- **Activity**
The stretch from the line with "expected % 2 ^" through the line with "let r := b.bars.get Bar.zero k" in the records below: write it out exactly, and nothing else.

Stored items:
───

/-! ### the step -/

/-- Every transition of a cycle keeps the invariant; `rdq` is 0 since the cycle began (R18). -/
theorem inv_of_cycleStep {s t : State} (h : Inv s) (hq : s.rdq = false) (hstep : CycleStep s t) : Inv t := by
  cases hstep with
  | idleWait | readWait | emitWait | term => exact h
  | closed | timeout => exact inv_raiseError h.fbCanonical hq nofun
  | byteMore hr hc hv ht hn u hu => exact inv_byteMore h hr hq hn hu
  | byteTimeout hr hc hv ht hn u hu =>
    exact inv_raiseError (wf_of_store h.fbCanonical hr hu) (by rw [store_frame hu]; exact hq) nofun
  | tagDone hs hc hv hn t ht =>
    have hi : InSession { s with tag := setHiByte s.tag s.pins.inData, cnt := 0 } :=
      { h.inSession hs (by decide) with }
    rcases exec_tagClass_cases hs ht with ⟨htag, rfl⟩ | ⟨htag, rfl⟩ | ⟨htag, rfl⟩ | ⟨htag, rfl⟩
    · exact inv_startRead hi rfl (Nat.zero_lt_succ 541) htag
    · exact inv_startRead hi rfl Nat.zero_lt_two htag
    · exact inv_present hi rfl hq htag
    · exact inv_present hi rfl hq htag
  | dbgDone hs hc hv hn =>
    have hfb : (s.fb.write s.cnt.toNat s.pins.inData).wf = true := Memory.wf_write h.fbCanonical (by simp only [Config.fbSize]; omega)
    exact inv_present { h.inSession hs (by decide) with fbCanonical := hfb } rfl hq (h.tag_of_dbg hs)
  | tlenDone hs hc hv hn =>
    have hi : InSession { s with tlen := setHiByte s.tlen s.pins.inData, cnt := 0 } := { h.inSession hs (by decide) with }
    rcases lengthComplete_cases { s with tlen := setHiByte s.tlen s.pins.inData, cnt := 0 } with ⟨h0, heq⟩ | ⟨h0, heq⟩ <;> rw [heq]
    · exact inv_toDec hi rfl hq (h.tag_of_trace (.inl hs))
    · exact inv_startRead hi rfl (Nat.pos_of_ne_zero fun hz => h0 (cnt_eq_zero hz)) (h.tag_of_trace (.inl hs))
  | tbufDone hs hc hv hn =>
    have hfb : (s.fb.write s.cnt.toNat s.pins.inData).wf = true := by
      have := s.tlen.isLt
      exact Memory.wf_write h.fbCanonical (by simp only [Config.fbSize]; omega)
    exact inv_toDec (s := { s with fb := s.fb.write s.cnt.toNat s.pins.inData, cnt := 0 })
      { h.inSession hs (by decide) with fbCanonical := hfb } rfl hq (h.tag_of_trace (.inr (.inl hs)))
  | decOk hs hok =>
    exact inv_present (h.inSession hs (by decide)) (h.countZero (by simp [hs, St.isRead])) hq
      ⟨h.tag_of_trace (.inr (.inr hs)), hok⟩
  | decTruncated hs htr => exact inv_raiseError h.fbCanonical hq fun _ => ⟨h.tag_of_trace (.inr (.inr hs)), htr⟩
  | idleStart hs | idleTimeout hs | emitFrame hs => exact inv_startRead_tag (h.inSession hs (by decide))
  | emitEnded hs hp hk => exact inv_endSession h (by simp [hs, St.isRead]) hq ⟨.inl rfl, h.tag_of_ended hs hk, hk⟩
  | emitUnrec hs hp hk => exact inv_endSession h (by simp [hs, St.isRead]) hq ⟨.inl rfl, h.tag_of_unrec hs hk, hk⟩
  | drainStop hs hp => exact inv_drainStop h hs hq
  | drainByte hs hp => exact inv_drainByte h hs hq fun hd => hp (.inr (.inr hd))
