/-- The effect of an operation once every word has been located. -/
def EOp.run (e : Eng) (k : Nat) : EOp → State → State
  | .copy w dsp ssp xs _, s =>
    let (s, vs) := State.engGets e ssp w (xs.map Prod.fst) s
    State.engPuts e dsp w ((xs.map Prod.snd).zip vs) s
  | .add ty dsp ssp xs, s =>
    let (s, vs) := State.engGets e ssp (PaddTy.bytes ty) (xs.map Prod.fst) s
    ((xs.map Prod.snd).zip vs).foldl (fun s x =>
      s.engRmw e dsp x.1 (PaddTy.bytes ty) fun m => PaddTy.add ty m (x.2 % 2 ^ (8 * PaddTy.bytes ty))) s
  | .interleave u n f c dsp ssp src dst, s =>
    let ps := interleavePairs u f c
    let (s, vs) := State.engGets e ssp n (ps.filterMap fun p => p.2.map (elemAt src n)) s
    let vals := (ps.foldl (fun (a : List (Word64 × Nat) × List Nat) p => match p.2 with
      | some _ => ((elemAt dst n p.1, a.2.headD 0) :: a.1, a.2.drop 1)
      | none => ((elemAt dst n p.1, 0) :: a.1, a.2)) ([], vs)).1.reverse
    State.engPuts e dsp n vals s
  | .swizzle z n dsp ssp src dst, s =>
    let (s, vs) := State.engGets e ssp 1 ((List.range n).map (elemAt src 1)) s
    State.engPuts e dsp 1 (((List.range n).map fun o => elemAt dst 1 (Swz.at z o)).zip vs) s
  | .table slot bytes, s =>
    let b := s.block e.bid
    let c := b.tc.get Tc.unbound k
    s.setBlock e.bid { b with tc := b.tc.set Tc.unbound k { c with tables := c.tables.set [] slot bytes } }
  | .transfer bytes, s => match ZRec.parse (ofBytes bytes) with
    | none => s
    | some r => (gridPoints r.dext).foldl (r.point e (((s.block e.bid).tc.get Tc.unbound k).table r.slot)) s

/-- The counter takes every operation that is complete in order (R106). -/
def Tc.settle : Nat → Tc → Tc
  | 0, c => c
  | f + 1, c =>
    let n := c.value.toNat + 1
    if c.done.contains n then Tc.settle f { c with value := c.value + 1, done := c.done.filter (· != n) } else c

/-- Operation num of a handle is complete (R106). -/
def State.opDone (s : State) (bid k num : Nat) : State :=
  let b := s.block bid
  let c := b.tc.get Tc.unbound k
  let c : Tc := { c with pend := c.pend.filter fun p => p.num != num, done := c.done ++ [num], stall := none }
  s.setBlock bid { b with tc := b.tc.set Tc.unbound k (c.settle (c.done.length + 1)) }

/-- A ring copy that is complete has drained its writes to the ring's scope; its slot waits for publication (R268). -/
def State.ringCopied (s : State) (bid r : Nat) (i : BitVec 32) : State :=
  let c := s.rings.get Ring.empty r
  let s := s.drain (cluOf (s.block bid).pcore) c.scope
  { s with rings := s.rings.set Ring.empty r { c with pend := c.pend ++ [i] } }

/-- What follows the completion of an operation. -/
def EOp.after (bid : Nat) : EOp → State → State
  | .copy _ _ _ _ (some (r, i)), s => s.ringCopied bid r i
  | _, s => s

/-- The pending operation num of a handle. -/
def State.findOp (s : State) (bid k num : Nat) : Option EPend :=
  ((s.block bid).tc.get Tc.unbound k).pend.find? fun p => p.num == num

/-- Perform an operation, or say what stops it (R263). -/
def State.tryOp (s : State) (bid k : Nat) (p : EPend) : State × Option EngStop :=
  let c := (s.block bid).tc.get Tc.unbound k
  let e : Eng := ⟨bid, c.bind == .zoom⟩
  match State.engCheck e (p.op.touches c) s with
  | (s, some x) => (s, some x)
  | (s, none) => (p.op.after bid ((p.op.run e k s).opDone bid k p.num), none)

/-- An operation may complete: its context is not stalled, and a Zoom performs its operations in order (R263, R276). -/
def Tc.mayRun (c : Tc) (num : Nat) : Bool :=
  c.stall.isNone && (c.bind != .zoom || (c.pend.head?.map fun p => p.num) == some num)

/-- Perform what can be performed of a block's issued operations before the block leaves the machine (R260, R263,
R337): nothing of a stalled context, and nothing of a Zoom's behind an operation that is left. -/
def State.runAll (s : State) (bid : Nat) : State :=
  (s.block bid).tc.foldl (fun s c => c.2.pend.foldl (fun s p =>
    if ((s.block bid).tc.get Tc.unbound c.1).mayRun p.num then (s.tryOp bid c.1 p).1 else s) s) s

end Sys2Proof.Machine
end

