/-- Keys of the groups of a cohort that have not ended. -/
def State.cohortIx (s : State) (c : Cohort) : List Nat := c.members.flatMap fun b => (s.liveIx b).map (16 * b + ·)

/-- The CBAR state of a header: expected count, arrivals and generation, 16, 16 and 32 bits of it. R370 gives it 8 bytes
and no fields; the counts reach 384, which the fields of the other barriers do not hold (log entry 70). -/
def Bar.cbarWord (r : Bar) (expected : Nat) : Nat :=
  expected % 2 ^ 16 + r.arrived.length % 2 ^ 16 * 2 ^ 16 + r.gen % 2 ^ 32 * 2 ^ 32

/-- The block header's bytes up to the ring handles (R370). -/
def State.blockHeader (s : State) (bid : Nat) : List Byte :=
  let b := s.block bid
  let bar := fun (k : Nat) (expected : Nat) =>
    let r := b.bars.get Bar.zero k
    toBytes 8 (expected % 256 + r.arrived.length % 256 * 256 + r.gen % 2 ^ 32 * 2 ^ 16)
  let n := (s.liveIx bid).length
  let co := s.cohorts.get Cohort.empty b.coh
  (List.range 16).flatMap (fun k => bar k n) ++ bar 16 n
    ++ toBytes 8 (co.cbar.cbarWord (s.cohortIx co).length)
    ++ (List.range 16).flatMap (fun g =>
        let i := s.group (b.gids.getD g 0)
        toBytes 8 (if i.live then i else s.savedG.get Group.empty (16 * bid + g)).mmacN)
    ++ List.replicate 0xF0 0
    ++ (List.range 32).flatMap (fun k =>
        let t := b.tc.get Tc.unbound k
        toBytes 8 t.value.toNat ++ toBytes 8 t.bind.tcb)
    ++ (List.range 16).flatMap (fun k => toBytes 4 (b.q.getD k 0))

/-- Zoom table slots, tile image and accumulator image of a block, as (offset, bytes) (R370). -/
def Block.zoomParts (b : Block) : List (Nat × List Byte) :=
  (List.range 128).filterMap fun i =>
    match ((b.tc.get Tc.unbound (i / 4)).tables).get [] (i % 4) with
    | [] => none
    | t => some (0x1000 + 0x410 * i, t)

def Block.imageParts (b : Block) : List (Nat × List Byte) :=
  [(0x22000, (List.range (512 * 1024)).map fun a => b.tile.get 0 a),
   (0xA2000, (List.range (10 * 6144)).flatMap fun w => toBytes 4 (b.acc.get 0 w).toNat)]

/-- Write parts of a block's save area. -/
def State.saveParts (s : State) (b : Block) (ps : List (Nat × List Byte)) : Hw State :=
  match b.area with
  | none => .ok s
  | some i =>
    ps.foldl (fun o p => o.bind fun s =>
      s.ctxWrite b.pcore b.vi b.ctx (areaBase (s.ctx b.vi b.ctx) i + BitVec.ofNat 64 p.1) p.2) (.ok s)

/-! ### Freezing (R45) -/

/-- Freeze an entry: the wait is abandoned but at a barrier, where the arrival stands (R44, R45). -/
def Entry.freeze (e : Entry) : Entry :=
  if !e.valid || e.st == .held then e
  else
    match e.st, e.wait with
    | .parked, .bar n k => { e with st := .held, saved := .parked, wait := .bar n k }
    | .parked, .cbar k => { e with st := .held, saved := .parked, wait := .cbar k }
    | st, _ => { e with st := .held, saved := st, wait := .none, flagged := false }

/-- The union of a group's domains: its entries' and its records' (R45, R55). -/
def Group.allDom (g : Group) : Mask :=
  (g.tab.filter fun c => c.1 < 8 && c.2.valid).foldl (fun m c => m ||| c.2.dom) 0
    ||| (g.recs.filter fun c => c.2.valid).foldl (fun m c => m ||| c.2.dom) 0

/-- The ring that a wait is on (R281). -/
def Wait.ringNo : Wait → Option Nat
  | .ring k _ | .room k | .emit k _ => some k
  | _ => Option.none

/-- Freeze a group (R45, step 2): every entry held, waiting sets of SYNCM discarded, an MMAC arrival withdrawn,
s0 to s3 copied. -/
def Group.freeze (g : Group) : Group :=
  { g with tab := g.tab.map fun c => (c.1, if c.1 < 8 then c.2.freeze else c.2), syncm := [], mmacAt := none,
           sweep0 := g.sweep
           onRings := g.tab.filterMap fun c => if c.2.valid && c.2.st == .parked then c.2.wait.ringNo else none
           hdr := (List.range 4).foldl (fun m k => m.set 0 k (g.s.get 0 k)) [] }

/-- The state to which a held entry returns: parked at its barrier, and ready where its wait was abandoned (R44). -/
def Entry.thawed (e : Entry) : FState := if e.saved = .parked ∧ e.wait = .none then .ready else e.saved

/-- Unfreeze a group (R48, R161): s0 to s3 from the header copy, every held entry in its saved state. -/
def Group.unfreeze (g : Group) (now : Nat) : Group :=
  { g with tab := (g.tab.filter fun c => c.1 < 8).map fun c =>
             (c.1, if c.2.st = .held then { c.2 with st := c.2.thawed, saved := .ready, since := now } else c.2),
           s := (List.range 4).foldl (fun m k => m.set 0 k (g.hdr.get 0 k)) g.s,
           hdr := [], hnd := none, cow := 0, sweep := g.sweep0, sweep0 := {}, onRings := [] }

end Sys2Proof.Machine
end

───

- **Answer space**
  expected % 2 ^ 16 + r.arrived.length % 2 ^ 16 * 2 ^ 16 + r.gen % 2 ^ 32 * 2 ^ 32

/-- The block header's bytes up to the ring handles (R370). -/
def State.blockHeader (s : State) (bid : Nat) : List Byte :=
  let b := s.block bid
  let bar := fun (k : Nat) (expected : Nat) =>
    let r := b.bars.get Bar.zero k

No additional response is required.